= TASK OBJECTIVE =
In the records below, find each line with the word "lLbs" and copy it.
..............................
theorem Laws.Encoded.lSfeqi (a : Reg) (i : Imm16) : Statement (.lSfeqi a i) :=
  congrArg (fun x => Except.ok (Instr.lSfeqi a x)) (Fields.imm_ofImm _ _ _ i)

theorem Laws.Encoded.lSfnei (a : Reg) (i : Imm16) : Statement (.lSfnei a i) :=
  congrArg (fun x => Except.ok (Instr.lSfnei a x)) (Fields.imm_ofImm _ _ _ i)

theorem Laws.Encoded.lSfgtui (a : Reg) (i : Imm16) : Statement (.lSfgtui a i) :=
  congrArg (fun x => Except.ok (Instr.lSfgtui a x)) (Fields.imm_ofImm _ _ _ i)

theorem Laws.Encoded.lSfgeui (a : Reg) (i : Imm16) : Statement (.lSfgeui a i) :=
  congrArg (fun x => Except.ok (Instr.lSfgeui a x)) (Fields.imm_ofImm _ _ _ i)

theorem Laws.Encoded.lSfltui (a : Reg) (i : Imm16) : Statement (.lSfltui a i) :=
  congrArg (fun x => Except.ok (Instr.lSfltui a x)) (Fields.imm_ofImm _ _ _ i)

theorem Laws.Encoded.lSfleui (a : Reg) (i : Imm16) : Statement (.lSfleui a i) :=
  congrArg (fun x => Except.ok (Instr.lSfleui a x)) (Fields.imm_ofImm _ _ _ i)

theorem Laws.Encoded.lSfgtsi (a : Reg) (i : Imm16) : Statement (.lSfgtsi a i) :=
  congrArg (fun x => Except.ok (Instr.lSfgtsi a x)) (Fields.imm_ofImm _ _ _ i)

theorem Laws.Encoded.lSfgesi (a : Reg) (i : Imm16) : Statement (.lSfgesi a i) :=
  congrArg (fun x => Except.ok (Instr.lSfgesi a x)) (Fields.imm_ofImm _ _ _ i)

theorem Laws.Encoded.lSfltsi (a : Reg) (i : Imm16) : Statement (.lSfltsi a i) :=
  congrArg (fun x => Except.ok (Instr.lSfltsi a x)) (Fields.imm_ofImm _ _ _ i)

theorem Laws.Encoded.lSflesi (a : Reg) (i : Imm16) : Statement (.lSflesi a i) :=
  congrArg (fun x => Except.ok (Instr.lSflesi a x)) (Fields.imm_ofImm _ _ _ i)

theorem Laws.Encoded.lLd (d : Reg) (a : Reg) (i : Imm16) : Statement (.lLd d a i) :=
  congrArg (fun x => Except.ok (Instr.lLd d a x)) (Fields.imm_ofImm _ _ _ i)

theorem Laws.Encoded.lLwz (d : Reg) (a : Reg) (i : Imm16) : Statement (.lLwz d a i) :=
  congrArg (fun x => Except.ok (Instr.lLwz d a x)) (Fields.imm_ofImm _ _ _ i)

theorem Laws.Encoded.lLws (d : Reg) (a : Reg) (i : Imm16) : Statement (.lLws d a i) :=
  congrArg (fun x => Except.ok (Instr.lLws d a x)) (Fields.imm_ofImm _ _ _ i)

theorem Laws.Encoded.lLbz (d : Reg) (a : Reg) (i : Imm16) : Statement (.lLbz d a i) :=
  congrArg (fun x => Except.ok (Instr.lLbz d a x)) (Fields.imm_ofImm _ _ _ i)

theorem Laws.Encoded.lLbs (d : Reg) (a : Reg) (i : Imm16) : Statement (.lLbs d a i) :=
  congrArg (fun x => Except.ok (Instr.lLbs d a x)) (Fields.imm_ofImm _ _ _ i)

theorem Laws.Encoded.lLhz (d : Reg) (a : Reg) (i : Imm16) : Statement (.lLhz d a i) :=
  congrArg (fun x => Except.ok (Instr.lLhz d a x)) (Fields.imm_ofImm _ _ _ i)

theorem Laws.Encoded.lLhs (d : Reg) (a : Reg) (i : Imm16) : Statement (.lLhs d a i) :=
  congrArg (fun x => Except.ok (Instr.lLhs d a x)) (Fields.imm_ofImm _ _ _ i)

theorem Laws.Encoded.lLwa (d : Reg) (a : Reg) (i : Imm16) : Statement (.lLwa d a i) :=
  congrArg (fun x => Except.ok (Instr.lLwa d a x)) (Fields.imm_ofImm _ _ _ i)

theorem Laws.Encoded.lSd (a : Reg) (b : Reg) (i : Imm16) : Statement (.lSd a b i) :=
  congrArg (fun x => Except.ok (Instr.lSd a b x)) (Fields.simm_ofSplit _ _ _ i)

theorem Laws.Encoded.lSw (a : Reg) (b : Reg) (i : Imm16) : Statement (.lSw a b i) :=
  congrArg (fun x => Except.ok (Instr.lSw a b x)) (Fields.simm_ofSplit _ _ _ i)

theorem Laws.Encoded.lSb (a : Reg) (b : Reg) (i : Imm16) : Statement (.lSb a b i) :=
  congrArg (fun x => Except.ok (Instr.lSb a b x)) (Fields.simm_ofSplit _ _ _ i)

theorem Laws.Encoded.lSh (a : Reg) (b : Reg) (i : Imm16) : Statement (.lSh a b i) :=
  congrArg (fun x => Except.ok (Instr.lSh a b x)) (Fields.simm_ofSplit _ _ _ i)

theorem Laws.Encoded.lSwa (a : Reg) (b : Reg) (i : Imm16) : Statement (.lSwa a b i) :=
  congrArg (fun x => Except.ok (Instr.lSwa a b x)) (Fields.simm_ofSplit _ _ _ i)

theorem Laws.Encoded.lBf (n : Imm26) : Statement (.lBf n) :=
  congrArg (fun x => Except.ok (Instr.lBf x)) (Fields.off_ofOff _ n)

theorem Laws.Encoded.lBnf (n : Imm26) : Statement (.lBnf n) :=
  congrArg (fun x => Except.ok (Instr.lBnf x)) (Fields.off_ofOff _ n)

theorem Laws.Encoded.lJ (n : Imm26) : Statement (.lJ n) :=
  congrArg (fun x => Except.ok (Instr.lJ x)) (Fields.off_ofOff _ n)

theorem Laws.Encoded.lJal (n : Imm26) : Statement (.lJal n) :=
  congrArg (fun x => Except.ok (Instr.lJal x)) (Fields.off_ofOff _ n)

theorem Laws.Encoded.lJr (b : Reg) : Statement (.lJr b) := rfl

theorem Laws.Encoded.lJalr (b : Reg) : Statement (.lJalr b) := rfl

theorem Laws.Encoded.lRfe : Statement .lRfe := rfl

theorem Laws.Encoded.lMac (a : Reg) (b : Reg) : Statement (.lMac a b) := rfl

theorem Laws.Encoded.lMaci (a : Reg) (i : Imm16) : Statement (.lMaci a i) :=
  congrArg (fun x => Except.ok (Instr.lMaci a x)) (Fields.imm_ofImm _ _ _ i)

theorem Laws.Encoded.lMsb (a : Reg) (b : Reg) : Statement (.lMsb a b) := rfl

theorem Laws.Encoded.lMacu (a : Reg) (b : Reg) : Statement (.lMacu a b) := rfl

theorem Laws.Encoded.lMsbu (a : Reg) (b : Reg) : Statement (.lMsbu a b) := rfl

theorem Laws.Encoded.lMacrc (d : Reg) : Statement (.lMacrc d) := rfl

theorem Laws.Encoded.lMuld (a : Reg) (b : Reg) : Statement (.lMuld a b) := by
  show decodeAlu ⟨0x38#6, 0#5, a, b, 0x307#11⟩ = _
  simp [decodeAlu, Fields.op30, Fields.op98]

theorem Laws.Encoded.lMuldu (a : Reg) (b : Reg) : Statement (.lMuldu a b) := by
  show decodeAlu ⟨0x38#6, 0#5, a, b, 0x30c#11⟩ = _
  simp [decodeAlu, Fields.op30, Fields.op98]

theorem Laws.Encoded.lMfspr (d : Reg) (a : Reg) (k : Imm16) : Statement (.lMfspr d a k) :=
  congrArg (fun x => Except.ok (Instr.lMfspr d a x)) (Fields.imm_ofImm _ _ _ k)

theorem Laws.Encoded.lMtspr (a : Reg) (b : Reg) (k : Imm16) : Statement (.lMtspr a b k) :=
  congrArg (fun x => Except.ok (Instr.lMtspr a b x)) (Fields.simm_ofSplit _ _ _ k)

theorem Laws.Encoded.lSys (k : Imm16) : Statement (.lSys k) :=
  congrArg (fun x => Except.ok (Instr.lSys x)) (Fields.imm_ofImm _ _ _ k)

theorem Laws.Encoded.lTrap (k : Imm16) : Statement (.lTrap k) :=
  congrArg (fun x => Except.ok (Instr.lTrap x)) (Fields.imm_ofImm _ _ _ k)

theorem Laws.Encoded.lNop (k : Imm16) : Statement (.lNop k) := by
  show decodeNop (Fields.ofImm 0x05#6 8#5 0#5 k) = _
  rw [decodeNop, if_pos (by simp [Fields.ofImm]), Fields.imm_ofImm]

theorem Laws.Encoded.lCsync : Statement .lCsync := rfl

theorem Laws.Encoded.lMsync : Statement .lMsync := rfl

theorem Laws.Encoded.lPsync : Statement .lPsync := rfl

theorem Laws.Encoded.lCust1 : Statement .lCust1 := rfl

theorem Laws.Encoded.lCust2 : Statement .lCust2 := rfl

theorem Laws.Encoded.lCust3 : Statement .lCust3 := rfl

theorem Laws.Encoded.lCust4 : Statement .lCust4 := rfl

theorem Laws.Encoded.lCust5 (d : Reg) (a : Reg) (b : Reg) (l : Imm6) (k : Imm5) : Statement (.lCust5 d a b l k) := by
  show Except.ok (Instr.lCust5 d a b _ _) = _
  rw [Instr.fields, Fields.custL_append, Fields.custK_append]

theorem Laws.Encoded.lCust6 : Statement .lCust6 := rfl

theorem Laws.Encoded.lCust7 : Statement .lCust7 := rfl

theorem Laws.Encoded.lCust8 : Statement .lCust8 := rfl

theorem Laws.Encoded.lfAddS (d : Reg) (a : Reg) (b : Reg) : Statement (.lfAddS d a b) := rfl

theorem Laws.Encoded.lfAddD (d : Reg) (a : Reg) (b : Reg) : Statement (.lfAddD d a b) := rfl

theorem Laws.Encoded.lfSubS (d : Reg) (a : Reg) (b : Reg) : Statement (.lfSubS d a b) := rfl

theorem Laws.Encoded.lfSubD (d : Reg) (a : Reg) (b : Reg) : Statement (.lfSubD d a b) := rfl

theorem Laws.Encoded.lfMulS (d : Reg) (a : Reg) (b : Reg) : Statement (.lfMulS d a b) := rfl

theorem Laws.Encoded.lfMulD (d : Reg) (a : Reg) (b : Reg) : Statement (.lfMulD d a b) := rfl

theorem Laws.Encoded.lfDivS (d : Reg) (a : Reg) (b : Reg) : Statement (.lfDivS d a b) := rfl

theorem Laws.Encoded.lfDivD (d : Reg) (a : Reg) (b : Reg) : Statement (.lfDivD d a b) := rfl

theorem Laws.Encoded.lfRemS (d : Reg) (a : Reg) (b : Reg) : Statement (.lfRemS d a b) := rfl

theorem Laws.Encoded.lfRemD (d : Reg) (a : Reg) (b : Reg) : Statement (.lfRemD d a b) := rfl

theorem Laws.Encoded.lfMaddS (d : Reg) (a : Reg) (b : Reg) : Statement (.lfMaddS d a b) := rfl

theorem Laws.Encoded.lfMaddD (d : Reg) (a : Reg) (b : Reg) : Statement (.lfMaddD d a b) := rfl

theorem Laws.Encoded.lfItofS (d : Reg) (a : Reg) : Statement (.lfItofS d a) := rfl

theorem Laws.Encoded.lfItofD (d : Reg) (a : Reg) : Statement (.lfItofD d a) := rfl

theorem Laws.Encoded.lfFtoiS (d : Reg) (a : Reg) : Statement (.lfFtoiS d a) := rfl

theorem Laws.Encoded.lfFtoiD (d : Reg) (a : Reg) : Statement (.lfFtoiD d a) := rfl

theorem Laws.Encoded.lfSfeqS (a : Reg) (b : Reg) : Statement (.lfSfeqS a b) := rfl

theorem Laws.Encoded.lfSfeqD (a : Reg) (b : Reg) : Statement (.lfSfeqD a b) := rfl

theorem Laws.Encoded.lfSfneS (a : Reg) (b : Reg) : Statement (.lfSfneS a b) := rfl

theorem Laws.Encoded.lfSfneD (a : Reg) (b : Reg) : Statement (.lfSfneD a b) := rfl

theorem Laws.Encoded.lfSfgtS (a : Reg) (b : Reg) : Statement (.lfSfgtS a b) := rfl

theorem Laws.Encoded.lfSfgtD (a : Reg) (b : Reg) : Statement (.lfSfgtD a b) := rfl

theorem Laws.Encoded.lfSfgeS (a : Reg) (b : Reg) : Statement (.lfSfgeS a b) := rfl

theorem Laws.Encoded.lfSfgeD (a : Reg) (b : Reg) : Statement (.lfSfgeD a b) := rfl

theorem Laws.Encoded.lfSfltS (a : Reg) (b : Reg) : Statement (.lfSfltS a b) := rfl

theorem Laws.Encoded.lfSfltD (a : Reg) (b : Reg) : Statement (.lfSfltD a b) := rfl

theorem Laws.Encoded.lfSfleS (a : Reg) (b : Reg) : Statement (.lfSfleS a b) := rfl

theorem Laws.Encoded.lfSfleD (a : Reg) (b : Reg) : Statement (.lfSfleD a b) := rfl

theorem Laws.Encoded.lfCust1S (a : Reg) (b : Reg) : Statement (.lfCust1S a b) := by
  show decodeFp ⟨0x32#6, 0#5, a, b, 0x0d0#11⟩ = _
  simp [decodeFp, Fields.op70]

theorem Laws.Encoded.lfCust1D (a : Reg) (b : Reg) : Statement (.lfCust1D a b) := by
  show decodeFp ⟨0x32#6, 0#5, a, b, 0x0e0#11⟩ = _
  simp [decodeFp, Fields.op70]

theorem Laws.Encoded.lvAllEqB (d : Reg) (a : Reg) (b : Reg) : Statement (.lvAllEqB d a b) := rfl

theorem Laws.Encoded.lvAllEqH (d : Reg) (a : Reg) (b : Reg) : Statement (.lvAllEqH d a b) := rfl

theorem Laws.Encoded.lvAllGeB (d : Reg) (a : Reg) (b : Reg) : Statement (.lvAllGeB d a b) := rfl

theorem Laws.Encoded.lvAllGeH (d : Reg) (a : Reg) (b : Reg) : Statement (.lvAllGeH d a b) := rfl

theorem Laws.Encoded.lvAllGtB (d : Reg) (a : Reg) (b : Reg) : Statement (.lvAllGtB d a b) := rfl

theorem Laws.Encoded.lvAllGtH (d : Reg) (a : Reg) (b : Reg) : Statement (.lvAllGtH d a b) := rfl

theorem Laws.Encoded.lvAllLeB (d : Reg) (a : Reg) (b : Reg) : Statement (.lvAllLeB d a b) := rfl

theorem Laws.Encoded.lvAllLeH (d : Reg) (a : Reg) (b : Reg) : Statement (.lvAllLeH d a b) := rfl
..............................
= REPLY TO THE TASK =
theorem Laws.Encoded.lLbs (d : Reg) (a : Reg) (i : Imm16) : Statement (.lLbs d a i) :=
  congrArg (fun x => Except.ok (Instr.lLbs d a x)) (Fields.imm_ofImm _ _ _ i)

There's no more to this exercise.